● **Task requirements**:
Which lines of the data include the string "locks"? List them all.
------
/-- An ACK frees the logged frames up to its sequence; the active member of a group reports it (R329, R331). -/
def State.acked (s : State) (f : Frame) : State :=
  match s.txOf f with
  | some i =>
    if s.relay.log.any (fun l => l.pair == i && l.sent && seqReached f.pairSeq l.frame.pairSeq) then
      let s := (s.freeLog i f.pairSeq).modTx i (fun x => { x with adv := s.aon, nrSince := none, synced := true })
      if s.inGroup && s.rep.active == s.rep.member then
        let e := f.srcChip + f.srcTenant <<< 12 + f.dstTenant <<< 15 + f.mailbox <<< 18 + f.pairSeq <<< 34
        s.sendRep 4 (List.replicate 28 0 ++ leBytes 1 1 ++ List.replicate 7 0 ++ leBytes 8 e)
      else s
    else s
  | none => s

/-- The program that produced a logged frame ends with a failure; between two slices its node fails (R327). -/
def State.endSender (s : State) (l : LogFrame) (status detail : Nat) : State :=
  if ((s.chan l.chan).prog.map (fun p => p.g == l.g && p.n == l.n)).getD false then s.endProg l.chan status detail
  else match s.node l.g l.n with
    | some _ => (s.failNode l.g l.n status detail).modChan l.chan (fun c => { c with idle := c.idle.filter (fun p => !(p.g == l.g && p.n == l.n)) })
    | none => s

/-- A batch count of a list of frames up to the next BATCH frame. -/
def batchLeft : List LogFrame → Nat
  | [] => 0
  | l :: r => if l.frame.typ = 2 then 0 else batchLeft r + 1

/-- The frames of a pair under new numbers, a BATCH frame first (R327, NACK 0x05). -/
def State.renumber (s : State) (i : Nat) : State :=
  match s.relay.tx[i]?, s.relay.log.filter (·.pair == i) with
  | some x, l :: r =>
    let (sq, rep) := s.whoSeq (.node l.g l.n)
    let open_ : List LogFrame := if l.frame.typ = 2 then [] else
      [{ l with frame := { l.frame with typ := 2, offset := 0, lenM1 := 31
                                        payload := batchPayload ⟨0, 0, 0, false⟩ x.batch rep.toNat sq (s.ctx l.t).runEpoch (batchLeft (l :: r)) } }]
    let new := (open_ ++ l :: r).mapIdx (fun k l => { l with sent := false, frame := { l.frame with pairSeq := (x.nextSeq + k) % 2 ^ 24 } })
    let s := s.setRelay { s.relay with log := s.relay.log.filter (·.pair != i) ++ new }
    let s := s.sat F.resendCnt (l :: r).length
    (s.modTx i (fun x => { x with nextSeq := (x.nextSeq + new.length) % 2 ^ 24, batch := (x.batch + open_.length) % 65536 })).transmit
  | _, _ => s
------
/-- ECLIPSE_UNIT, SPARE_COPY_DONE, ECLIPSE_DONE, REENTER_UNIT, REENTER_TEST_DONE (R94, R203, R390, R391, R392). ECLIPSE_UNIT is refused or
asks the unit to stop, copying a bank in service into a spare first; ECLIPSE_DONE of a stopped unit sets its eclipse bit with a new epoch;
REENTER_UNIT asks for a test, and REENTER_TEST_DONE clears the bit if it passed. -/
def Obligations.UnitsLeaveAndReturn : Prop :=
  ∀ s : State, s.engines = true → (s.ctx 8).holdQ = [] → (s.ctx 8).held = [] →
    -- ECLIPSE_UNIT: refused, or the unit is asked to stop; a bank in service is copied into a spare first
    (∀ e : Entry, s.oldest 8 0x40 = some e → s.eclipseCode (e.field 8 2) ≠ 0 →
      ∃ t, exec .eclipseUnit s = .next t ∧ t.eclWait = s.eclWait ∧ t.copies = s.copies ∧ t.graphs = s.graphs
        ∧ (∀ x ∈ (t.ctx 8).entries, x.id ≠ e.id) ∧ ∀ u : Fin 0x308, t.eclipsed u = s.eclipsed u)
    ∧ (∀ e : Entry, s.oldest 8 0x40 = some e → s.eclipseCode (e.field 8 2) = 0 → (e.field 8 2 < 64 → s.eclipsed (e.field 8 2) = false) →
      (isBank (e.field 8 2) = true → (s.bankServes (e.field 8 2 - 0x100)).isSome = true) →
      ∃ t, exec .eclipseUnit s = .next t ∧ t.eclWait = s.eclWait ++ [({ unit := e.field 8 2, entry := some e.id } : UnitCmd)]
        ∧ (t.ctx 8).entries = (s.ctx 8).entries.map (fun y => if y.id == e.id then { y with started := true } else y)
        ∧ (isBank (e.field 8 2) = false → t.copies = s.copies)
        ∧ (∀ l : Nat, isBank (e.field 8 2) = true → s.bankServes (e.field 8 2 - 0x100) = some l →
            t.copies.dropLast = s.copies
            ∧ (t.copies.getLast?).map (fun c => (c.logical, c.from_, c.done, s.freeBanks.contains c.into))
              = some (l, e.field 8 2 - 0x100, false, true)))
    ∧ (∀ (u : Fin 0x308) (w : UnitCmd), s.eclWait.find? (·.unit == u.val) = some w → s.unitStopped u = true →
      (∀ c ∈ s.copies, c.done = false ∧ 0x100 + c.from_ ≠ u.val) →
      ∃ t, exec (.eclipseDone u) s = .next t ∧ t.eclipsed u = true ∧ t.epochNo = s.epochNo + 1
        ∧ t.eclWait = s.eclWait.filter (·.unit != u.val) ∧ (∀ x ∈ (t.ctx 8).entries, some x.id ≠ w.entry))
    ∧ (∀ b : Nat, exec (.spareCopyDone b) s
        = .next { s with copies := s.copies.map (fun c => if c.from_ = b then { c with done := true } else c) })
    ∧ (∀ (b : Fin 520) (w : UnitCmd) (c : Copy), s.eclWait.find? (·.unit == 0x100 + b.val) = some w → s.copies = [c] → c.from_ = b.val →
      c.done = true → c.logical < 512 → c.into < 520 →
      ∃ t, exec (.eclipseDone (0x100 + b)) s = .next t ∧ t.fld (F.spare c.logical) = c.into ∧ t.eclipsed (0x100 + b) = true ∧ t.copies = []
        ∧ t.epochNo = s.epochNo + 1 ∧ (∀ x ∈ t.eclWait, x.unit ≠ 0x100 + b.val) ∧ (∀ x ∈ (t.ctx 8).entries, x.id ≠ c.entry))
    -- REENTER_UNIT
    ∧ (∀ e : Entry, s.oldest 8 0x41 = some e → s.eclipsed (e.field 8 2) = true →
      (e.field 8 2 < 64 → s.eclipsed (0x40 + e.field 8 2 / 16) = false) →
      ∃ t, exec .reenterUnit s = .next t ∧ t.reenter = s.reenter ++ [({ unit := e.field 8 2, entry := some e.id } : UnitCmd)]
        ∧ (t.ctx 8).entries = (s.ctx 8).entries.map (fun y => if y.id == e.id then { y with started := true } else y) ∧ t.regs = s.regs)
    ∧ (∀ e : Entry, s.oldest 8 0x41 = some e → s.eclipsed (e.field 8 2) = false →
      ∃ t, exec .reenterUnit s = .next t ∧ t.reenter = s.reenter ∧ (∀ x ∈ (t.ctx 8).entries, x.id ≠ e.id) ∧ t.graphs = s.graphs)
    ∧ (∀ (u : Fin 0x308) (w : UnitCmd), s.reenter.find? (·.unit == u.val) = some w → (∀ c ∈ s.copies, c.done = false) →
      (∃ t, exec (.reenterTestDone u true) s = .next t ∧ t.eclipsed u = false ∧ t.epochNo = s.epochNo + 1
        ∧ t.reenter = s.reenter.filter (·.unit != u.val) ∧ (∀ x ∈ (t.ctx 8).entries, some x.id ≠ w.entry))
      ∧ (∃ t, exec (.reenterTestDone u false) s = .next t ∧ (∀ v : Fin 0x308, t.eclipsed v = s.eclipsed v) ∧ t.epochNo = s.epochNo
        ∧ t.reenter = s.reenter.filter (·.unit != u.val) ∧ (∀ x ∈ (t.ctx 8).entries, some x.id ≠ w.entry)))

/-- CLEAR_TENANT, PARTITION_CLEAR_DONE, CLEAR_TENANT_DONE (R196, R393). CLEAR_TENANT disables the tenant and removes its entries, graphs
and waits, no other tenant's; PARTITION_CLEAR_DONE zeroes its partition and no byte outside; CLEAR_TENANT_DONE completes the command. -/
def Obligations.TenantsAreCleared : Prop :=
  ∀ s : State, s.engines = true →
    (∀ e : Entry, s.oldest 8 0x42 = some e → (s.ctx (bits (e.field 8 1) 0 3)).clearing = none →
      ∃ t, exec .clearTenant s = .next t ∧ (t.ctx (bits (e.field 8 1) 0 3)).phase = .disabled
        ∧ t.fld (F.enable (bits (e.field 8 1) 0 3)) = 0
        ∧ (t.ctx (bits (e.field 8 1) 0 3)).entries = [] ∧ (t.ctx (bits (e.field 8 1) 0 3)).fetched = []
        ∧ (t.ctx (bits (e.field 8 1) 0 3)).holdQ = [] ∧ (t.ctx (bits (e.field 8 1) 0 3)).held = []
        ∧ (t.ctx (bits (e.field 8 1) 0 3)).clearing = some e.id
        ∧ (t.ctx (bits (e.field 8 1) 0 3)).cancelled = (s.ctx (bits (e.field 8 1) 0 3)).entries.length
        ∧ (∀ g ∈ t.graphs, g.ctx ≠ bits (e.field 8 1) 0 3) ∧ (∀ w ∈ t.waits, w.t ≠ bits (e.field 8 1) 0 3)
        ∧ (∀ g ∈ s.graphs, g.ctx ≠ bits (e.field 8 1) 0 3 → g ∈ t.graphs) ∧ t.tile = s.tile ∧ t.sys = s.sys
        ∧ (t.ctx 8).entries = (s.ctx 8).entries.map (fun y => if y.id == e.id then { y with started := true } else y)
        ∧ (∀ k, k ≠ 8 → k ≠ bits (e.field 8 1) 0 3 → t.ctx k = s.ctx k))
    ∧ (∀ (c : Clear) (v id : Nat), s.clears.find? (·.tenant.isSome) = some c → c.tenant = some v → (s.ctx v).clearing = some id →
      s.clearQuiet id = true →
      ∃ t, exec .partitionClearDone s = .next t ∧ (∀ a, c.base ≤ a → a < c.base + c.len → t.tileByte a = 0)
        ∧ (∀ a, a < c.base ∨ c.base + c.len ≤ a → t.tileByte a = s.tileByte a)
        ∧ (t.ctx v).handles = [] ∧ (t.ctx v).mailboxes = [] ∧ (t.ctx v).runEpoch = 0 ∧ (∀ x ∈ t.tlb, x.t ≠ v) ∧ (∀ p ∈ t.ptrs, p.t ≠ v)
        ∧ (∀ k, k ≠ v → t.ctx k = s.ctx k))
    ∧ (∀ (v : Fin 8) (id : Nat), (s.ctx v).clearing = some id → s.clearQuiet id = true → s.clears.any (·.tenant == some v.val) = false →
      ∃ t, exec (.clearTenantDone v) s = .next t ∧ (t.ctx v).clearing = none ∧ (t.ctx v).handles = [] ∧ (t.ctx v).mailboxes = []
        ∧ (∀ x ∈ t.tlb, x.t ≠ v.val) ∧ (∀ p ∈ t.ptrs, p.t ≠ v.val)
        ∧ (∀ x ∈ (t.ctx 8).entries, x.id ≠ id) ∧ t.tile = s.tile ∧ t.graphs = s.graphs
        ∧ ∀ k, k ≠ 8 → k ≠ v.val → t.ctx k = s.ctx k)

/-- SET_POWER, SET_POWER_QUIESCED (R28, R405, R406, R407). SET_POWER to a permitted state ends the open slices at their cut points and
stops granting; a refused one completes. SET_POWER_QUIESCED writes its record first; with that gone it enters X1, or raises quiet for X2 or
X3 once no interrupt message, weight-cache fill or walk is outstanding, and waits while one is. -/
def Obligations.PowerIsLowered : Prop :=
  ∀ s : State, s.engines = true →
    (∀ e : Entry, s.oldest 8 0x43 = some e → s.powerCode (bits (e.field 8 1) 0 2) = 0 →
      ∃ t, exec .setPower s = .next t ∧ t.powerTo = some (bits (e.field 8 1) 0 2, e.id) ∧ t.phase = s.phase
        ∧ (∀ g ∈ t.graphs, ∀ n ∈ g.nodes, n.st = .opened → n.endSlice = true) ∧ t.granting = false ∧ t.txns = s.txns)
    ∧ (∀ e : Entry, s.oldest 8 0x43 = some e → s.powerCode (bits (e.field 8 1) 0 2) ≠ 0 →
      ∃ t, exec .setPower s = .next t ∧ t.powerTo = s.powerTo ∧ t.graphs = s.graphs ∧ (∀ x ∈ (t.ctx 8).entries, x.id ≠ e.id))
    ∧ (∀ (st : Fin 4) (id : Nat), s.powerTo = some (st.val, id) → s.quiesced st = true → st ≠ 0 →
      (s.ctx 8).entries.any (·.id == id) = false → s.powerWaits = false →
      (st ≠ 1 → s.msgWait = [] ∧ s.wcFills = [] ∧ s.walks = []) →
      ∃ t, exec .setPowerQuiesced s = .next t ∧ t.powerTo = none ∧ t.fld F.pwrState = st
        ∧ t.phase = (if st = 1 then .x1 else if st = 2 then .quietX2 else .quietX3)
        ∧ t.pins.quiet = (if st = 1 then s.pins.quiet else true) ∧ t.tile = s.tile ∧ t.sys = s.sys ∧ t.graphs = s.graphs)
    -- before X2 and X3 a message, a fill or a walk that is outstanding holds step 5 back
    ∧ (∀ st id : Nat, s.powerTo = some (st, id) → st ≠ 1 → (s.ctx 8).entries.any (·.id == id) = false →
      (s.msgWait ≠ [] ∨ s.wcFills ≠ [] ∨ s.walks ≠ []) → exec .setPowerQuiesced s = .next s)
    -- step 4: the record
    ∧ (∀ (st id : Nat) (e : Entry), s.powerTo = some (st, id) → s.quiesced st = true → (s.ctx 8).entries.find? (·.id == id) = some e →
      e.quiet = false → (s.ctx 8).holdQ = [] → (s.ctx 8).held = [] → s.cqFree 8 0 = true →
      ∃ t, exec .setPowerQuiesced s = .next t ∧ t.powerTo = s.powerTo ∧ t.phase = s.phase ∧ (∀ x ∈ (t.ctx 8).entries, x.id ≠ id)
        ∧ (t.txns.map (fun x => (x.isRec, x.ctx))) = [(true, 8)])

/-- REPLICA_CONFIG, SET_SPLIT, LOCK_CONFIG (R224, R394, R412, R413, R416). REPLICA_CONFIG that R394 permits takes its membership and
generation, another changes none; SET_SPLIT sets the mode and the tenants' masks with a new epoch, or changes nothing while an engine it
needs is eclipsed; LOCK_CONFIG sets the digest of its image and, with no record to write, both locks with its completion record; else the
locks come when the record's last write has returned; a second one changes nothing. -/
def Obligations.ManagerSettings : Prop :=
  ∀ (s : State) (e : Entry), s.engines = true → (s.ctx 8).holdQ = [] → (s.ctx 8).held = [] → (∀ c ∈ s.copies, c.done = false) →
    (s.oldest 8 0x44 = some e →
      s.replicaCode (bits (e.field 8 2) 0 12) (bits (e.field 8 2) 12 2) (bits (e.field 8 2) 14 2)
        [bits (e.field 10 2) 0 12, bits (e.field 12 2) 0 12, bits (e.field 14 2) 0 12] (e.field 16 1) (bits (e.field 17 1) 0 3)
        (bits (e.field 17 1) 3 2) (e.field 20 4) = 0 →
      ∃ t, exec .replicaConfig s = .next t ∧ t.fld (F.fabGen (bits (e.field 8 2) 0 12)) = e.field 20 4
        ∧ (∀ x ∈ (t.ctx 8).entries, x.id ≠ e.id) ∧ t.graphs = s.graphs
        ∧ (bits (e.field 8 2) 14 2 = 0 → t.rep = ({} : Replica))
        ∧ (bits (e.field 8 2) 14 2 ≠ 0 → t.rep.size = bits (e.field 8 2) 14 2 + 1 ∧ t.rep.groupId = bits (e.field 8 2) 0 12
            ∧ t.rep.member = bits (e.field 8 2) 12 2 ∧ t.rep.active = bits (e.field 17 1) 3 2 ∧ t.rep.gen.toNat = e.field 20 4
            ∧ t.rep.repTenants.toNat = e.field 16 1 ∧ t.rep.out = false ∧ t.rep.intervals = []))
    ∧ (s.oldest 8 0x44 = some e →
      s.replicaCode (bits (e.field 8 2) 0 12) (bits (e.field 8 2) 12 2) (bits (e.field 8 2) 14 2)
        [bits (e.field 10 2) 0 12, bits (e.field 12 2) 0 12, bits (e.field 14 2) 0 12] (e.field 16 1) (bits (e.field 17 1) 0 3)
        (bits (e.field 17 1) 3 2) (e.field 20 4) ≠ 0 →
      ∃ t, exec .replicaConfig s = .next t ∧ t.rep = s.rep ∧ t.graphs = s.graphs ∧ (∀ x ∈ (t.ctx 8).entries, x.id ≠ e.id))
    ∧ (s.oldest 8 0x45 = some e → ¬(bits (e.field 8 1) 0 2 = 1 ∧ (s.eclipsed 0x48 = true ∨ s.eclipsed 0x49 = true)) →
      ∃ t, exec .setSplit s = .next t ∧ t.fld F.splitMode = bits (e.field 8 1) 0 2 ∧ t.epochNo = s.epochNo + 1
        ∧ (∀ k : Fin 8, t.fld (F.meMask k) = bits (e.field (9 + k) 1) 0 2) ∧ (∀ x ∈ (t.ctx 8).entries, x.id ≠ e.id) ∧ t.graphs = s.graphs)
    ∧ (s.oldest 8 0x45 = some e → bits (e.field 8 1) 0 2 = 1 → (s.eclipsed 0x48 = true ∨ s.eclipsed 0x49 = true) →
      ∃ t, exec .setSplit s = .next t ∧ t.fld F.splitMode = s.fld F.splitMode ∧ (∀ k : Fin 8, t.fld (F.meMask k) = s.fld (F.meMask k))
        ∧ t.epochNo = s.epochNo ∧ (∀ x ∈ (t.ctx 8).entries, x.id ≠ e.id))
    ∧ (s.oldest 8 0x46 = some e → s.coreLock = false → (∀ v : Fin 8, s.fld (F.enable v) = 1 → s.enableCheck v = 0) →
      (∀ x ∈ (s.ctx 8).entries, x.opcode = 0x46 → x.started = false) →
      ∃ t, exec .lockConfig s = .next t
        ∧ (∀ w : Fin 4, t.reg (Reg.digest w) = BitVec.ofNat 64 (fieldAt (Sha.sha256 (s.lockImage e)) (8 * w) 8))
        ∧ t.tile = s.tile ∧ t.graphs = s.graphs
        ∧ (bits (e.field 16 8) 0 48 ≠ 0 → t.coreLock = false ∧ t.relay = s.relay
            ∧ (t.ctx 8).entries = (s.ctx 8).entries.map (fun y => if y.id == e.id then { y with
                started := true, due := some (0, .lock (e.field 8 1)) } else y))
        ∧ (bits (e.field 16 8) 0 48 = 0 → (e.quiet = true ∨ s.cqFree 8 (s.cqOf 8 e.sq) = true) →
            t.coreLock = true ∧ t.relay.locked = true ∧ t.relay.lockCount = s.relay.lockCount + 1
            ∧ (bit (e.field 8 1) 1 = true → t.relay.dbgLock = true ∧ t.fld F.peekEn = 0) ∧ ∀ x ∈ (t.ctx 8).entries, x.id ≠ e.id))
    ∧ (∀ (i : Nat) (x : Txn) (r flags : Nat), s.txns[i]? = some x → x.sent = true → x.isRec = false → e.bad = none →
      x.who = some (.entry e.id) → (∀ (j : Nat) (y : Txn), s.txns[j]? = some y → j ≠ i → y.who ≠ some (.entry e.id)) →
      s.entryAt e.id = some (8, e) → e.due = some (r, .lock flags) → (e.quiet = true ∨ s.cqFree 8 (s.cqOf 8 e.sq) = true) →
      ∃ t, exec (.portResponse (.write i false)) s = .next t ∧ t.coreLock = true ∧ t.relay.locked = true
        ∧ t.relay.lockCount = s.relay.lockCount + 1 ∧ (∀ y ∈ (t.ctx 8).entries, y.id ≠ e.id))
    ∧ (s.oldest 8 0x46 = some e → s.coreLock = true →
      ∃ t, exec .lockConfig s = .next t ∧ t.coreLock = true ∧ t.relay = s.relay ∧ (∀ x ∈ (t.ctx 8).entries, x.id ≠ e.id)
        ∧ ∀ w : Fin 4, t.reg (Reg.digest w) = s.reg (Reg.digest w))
------
● **Your solution**:
needs is eclipsed; LOCK_CONFIG sets the digest of its image and, with no record to write, both locks with its completion record; else the
locks come when the record's last write has returned; a second one changes nothing. -/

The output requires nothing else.